I found plants at Block's Greenhouse and Produce stand, by Metro Airport. They were $2.99 each, for 18 inch plants, which seemed okay. I have eaten just about every kind of hot pepper, and I will say that these blow away EVERY other pepper for heat. Well, actually, I grew some tiny "decorative" peppers, last year, that seemed pretty close. I don't have any this year, so I cannot do a side-by-side comparison. The Ghost Peppers are definitely hotter than Habaneros. Every time I eat even a small piece I get the hiccups, and that only happens to me with very hot stuff. It takes several drinks to get rid of the hiccups with these, and only a single sip for other hotties. They really are best for messing with people.

"Hey, do you like hot peppers? Here, try a little piece of this." 

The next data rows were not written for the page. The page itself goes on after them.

-- ==== Sys2Proof/Machine/Mgmt.lean ====
section
/-! DEFINITION. The management controller (chapter 17): the verification of images (R403 to R405), slots and fallback
(R406 to R409), the watchdog and restarts (R397 to R399) and the mailbox (R400, R401), with the meanings of the rows of
the chapter. -/

namespace Sys2Proof.Machine

def State.setMc (s : State) (x : Mgmt) : State := { s with mc := x }

-- images

/-- The slot that holds image i of a kind (R401, R406): firmware 0 and 1, microcode 2 and 3. -/
def slotKey (kind i : Nat) : Nat := 2 * (kind - 1) + i

/-- Bytes a to a + n - 1 of a slot as a number. -/
def State.slotNum (s : State) (key a n : Nat) : Nat := Mem.num (Tab.get s.mc.slots key []) a n

/-- SVN, VERSION and LENGTH of the image in a slot (R403). -/
def State.slotSvn (s : State) (key : Nat) : Nat := s.slotNum key 8 1
def State.slotVer (s : State) (key : Nat) : Nat := s.slotNum key 12 4
def State.slotLen (s : State) (key : Nat) : Nat := s.slotNum key 16 4

/-- The FORMAT check (R403, R405); an SVN above 63 is no value of its field. -/
def State.formatOk (s : State) (kind key : Nat) : Bool :=
  s.slotNum key 0 4 == 0x56494D47 && s.slotNum key 4 1 == kind && s.slotNum key 6 2 == 1 && s.slotNum key 9 3 == 0 &&
  decide (s.slotSvn key < 64) &&
  (Mem.reads (Tab.get s.mc.slots key []) 145 111).all (fun b => b == 0) &&
  (if kind = 2 then s.slotLen key == 327712 else decide (s.slotLen key ≤ 4193952))

/-- The fused minimum SVN of a kind (R402). -/
def Mgmt.minSvn (m : Mgmt) (kind : Nat) : Nat := if kind = 1 then m.minFw else m.minUc

/-- The lengths that a microcode plaintext declares, in the order of the opcode table (R63, R404). -/
def declaredLens (plain : List Byte) : List Nat := opTable.map (fun p => (plain.getD p.1 0).toNat)

/-- Every declared length at or below R71 (R63, R405). -/
def lensOk (l : List Nat) : Bool := (l.zip defaultLens).all (fun p => decide (p.1 ≤ p.2))

/-- The microcode store that a plaintext loads: its 16,384 words of 20 bytes stand from byte 32 on (R404). -/
def storeOf (plain : List Byte) : Mem := Mem.writes [] 0 ((plain.drop 32).take 327680)

/-- The verification of the image in a slot, in the order of R405: 0 if it passes, else the reason code. `load`: every
word read back after loading is compared too. -/
def State.verify (s : State) (kind key : Nat) (c : ImageCheck) (load : Bool) : Nat :=
  if s.formatOk kind key = false then 1 else
  if c.digestOk = false ∨ 4 ≤ s.slotNum key 5 1 then 2 else
  if s.slotSvn key < s.mc.minSvn kind then 3 else
  if c.sigOk = false then 4 else
  if c.tagOk = false then 5 else
  if kind = 2 ∧ lensOk (declaredLens c.plain) = false then 6 else
  if load = true ∧ kind = 2 ∧ c.readbackOk = false then 7 else
  if c.flashOk = false then 8 else 0

/-- The slot a kind boots from (R407): the active slot, else the other one; which slots failed, and the reason of the
last failure. -/
def bootSlot (active r0 r1 : Nat) : Option Nat × List Nat × Nat :=
  let ra := if active = 0 then r0 else r1
  let ro := if active = 0 then r1 else r0
  if ra = 0 then (some active, [], 0) else
  if ro = 0 then (some (1 - active), [active], ra) else (none, [active, 1 - active], ro)

/-- SLOTFAIL bits of failed slots (R414): firmware 0, firmware 1, microcode 0, microcode 1 from bit 15 down. -/
def failBits (kind : Nat) (l : List Nat) : Nat := (l.map (fun i => 2 ^ (3 - slotKey kind i))).foldl (· + ·) 0

/-- MC_BOOTSTAT after the verification of a kind at a step of R50 (R407, R414). -/
def Mgmt.bootStat (m : Mgmt) (kind step : Nat) (r : Option Nat × List Nat × Nat) : Mgmt :=
  let keep := if kind = 1 then m.slotFail % 4 else m.slotFail / 4 * 4
  { m with slotFail := keep + failBits kind r.2.1,
           failStep := if r.2.1.isEmpty then m.failStep else step, reason := if r.2.1.isEmpty then m.reason else r.2.2 }

/-- The boot ROM verifies the controller firmware and starts it, or the controller stays stopped (R399, R405, R407). -/
def State.bootFw (s : State) (fw0 fw1 : ImageCheck) : State :=
  let r := bootSlot s.mc.sel.fw (s.verify 1 0 fw0 false) (s.verify 1 1 fw1 false)
  let m := s.mc.bootStat 1 2 r
  match r.1 with
  | some i =>
    let fb := !r.2.1.isEmpty
    s.setMc { m with running := true, stopped := false, fwSlot := i, fwVer := s.slotVer i, fwSvn := s.slotSvn i,
                     fallback := fb || decide (0 < m.slotFail % 4), fbEvent := m.fbEvent || fb }
  | none => s.setMc { m with running := false, stopped := true }

/-- The microcode is read, decrypted, verified and loaded into every strand's store at step 10 (R50, R64, R405, R407):
answers whether it was. -/
def State.loadUc (s : State) (uc0 uc1 : ImageCheck) : State × Bool :=
  let r := bootSlot s.mc.sel.uc (s.verify 2 2 uc0 true) (s.verify 2 3 uc1 true)
  let m := s.mc.bootStat 2 10 r
  match r.1 with
  | some i =>
    let fb := !r.2.1.isEmpty
    let s1 := s.setMc { m with ucSlot := i, ucVer := s.slotVer (2 + i), ucSvn := s.slotSvn (2 + i), ucLoad := s.now,
                               fallback := fb || decide (0 < m.slotFail / 4), fbEvent := m.fbEvent || fb }
    let plain := if i = 0 then uc0.plain else uc1.plain
    ({ s1.setMode { s1.mode with ucValid := true, lens := declaredLens plain } with ucode := storeOf plain }, true)
  | none => (s.setMc m, false)

-- restarts

/-- A mailbox command completes (R400). -/
def State.mbDone (s : State) (status : Nat) : State :=
  s.setMc { s.mc with busy := false, rsp := status * 2 ^ 24 + s.fld .mcMbCmd 23 16 * 2 ^ 16 }

/-- A restart of the controller begins, at program counter pc (R397, R398): measurements of steps in progress are
discarded, a command in progress ends with RESTARTED, an image transfer and other pending flash writes are abandoned, and
the KIND 0x12 record goes first. -/
def State.startRestart (s : State) (pc : Nat) : State :=
  if s.mc.running = false then s else
  let s1 := if s.mc.busy then s.mbDone 5 else s
  let s2 := s1.setMc { s1.mc with running := false, restart := some s.now, restarts := min 0xFFFF (s.mc.restarts + 1), xfer := none }
  let s3 := { s2 with convs := s2.convs.map (fun (e : Nat × Conv) =>
    (e.1, { e.2 with step := e.2.step.map (fun (g : CalStep) => { g with void := true }) })) }
  s3.setPwr { s3.pwr with jPend := { s3.jcause 0x12 with detail := pc } :: s3.pwr.jPend.filter JCause.ofTrip }

def execWatchdogExpiry (t : BitVec 64) (pc : Word) (s : State) : Host.Outcome State Fault Refusal :=
  .next ((s.at t).startRestart pc.toNat)

/-- MC_CTL written (R397, R59): RESTART without the key is discarded in whole. -/
def State.wrMcCtl (s : State) (w : Word) (pc : Nat) : State :=
  if getF w 0 0 = 1 ∧ getF w 31 24 = 0x5A then s.startRestart pc else s

def execMcRestartWrite (t : BitVec 64) (key : BitVec 8) (pc : Word) (s : State) : Host.Outcome State Fault Refusal :=
  .next (if (s.at t).mode.mode = .dormant then s.at t
    else (s.at t).wrMcCtl (BitVec.ofNat 32 (key.toNat * 2 ^ 24 + 1)) pc.toNat)

/-- MC_RESTART (R398, R399): the firmware is verified and the controller runs again within 100 ms, or it stays stopped. -/
def State.mcRestarted (s : State) (t : Nat) (fw0 fw1 : ImageCheck) : State :=
  match s.mc.restart with
  | none => s
  | some r =>
    let s1 := s.clockTo (min t (r + 100 * ms))
    let s2 := (s1.setMc { s1.mc with restart := none, slotFail := s1.mc.slotFail % 4 }).bootFw fw0 fw1
    if s2.mc.running then s2.raise .mcRestart 0 0 (up8 r) [0]
    else (s2.setMc { s2.mc with recOk := false }).raise .mcRestart 0 0 (up8 s2.now) [1]

def execMcRestart (t : BitVec 64) (fw0 fw1 : ImageCheck) (s : State) : Host.Outcome State Fault Refusal :=
  .next (s.mcRestarted t.toNat fw0 fw1)

/-- Whether the fans are commanded to full speed (R385, R386, R398, R399). -/
def State.fansFull (s : State) : Bool :=
  s.fld .thmCtl 1 0 == 1 || s.pwr.fullFans || s.mc.stopped || s.mc.restart.isSome ||
  (List.range 6).any (fun f => getF (s.flagWord (.pwrFan f)) 16 16 == 1)

-- mailbox

/-- The command codes of R401. -/
def mbCodes : List Nat := [0x01, 0x02, 0x03, 0x04, 0x05, 0x10, 0x11]

/-- MC_MBCMD written (R400, R401): discarded with OVERRUN while BUSY is 1; a reserved code completes with BADCMD. -/
def State.wrMbCmd (s : State) (w : Word) : State :=
  if s.mc.busy then s.setFlag .mcMbStat 1 else
  let s1 := s.setReg .mcMbCmd w
  if mbCodes.contains (getF w 31 24) then s1.setMc { s1.mc with busy := true } else s1.mbDone 1

/-- Whether the controller takes up command cmd now. -/
def State.mbTakes (s : State) (cmd : Nat) : Bool := s.mc.running && s.mc.busy && s.fld .mcMbCmd 31 24 == cmd

/-- The argument of the command in progress. -/
def State.mbArg (s : State) : Nat := s.fld .mcMbCmd 15 0

/-- Bytes of a kind's slot region (R406). -/
def slotSize (kind : Nat) : Nat := if kind = 1 then 0x400000 else 0x100000

/-- The inactive slot of a kind (R401, R407). -/
def State.inactive (s : State) (kind : Nat) : Nat := slotKey kind (1 - (if kind = 1 then s.mc.sel.fw else s.mc.sel.uc))

/-- IMG_BEGIN (R401): the inactive slot of KIND is erased and a transfer begins. -/
def State.imgBegin (s : State) (flashOk : Bool) : State :=
  if s.mbTakes 0x01 = false then s else
  let kind := s.mbArg % 4
  let len := (s.reg .mcMbArg).toNat
  if kind = 0 ∨ kind = 3 ∨ 4 ≤ s.mbArg ∨ len = 0 ∨ slotSize kind < len then s.mbDone 2 else
  let s1 := s.setMc { s.mc with slots := Tab.put s.mc.slots (s.inactive kind) [],
                                xfer := if flashOk then some { kind := kind, len := len } else none }
  s1.mbDone (if flashOk then 0 else 7)

def execImgBegin (t : BitVec 64) (flashOk : Bool) (s : State) : Host.Outcome State Fault Refusal :=
  .next ((s.at t).imgBegin flashOk)

/-- The first n bytes of MC_MBDATA (R12, R400). -/
def State.mbBytes (s : State) (n : Nat) : List Byte :=
  (((List.range 512).flatMap (fun w => leBytes 4 (s.reg (.mcMbData w)).toNat))).take n

/-- IMG_DATA (R401): a chunk is written to the slot. -/
def State.imgData (s : State) (flashOk : Bool) : State :=
  if s.mbTakes 0x02 = false then s else
  match s.mc.xfer with
  | none => s.mbDone 3
  | some x =>
    let n := (s.reg .mcMbArg).toNat
    let i := s.mbArg
    if n = 0 ∨ 2048 < n ∨ x.len < 2048 * i + n then s.mbDone 2 else
    if flashOk = false then s.mbDone 7 else
    let key := s.inactive x.kind
    let m := Mem.writes (Tab.get s.mc.slots key []) (2048 * i) (s.mbBytes n)
    (s.setMc { s.mc with slots := Tab.put s.mc.slots key m,
                         xfer := some { x with chunks := if x.chunks.contains i then x.chunks else i :: x.chunks } }).mbDone 0

def execImgData (t : BitVec 64) (flashOk : Bool) (s : State) : Host.Outcome State Fault Refusal :=
  .next ((s.at t).imgData flashOk)

/-- IMG_COMMIT (R401, R405, R408): the staged image is verified, and a new selector page names it. -/
def State.imgCommit (s : State) (c : ImageCheck) (flashOk : Bool) : State :=
  if s.mbTakes 0x03 = false then s else
  match s.mc.xfer with
  | none => s.mbDone 3
  | some x =>
    if s.mbArg ≠ 0 then s.mbDone 2 else
    if (List.range ((x.len + 2047) / 2048)).all (fun i => x.chunks.contains i) = false then s.mbDone 3 else
    let key := s.inactive x.kind
    let r := s.verify x.kind key { c with flashOk := true } false
    if r ≠ 0 then (s.setReg .mcMbArg (BitVec.ofNat 32 r)).mbDone 4 else
    if flashOk = false then s.mbDone 7 else
    let sel := s.mc.sel
    let new : Selector := { gen := sel.gen + 1, fw := if x.kind = 1 then key % 2 else sel.fw, uc := if x.kind = 2 then key % 2 else sel.uc }
    (s.setMc { s.mc with sel := new, selOld := some sel, xfer := none }).mbDone 0

def execImgCommit (t : BitVec 64) (chk : ImageCheck) (flashOk : Bool) (s : State) : Host.Outcome State Fault Refusal :=
  .next ((s.at t).imgCommit chk flashOk)

/-- IMG_ABORT (R401): the transfer is abandoned. -/
def State.imgAbort (s : State) : State :=
  if s.mbTakes 0x04 = false then s else
  if s.mbArg ≠ 0 then s.mbDone 2 else (s.setMc { s.mc with xfer := none }).mbDone 0

def execImgAbort (t : BitVec 64) (s : State) : Host.Outcome State Fault Refusal := .next ((s.at t).imgAbort)

/-- SVN_COMMIT (R401, R402): the fused minimum of KIND raised to the SVN of the running image. -/
def State.svnCommit (s : State) : State :=
  if s.mbTakes 0x05 = false then s else
  let a := s.mbArg
  if a / 256 ≠ 0x5A ∨ a % 256 = 0 ∨ 3 ≤ a % 256 then s.mbDone 2 else
  if a % 4 = 1 then (s.setMc { s.mc with minFw := max s.mc.minFw s.mc.fwSvn }).mbDone 0
  else (s.setMc { s.mc with minUc := max s.mc.minUc s.mc.ucSvn }).mbDone 0

def execSvnCommit (t : BitVec 64) (s : State) : Host.Outcome State Fault Refusal := .next ((s.at t).svnCommit)

/-- Words returned in MC_MBDATA from word 0 on (R400). -/
def State.mbReturn (s : State) (ws : List Word) : State :=
  ((List.range ws.length).zip ws).foldl (fun a p => a.setReg (.mcMbData p.1) p.2) s

/-- REC_READ (R401, R412): 2,048 bytes of the manufacturing record. -/
def State.recRead (s : State) : State :=
  if s.mbTakes 0x10 = false then s else
  let i := s.mbArg
  if 128 ≤ i then s.mbDone 2 else
  (s.mbReturn ((List.range 512).map (fun w => Config.asBuilt (1024 + 512 * i + w)))).mbDone 0

def execRecRead (t : BitVec 64) (s : State) : Host.Outcome State Fault Refusal := .next ((s.at t).recRead)

/-- CAGE_READ (R401): a 128-byte management page of a QSFP-DD module. -/
def State.cageRead (s : State) : State :=
  if s.mbTakes 0x11 = false then s else
  let a := s.mbArg
  if 1024 ≤ a then s.mbDone 2 else
  let b := fun i => Config.cageByte (a / 256) (a % 256) i
  (s.mbReturn ((List.range 32).map (fun w => BitVec.ofNat 32 (leNat [b (4 * w), b (4 * w + 1), b (4 * w + 2), b (4 * w + 3)])))).mbDone 0

def execCageRead (t : BitVec 64) (s : State) : Host.Outcome State Fault Refusal := .next ((s.at t).cageRead)

end Sys2Proof.Machine
end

If you want to try one, be aware that once you chew it up, the heat will build for 2-3 minutes. Once it is maxed, it will STAY MAXED for another 10 - 15 minutes, and it is intense. I start thinking I'll be having multiple body functions occur at once, and don't even worry about that because of the flaming mouth syndrome. I would never give even a little piece of one of these to someone who wasn't properly warned, and would not give one to a child at all.


----------



## Ralph Smith (Apr 1, 2003)

Thanks for the info. I love hot stuff, but not the xtreme's. Tried some of the hottest wings they make up at "sporty's" in Pinconning, and won't do that ever again!:yikes: Now days compared to when I was younger, its much worse on me coming out than going in:lol:


----------



## YPSIFLY (Feb 13, 2001)

I've eaten two in the last week. One grown by a co-worker and the other was bought at Westborn Market down the street from where I work. I'm going to save some seeds from one of them and try growing a few next year.

Yeah, they're no joke and they do a great job of helping you sweat out all that beer from the night before. I eat them seeds and all, not by themselves but in a pasta dish.


----------



## Richard Cranium (Feb 27, 2008)

I've got a request in for some of these plants for next year from a local greenhouse (Michael's in Langston). I too am like Ralph where the "end" result can be worse than the initial result :yikes:. I would recommend that these be used as a food additive, that is to be added to chili, salsa etc. in small amounts.

 I bought some Ghost Pepper jerky at the Woodland Mall in GR a couple of years ago and could not finish 1 piece and it ended up feeling like a volcano sraying lava out the posterior. There was a ring of fire about 6" accross (or so it felt) :SHOCKED::help:.

Use EXTREME caution!!!!


----------



## Ausable Junkie (Oct 2, 2002)

I HIGHLY recommend wearing gloves to handle/cut peppers in this heat class. 
Washing your hands with soap and water does little to remove the capsaicin oils that deliver the heat. 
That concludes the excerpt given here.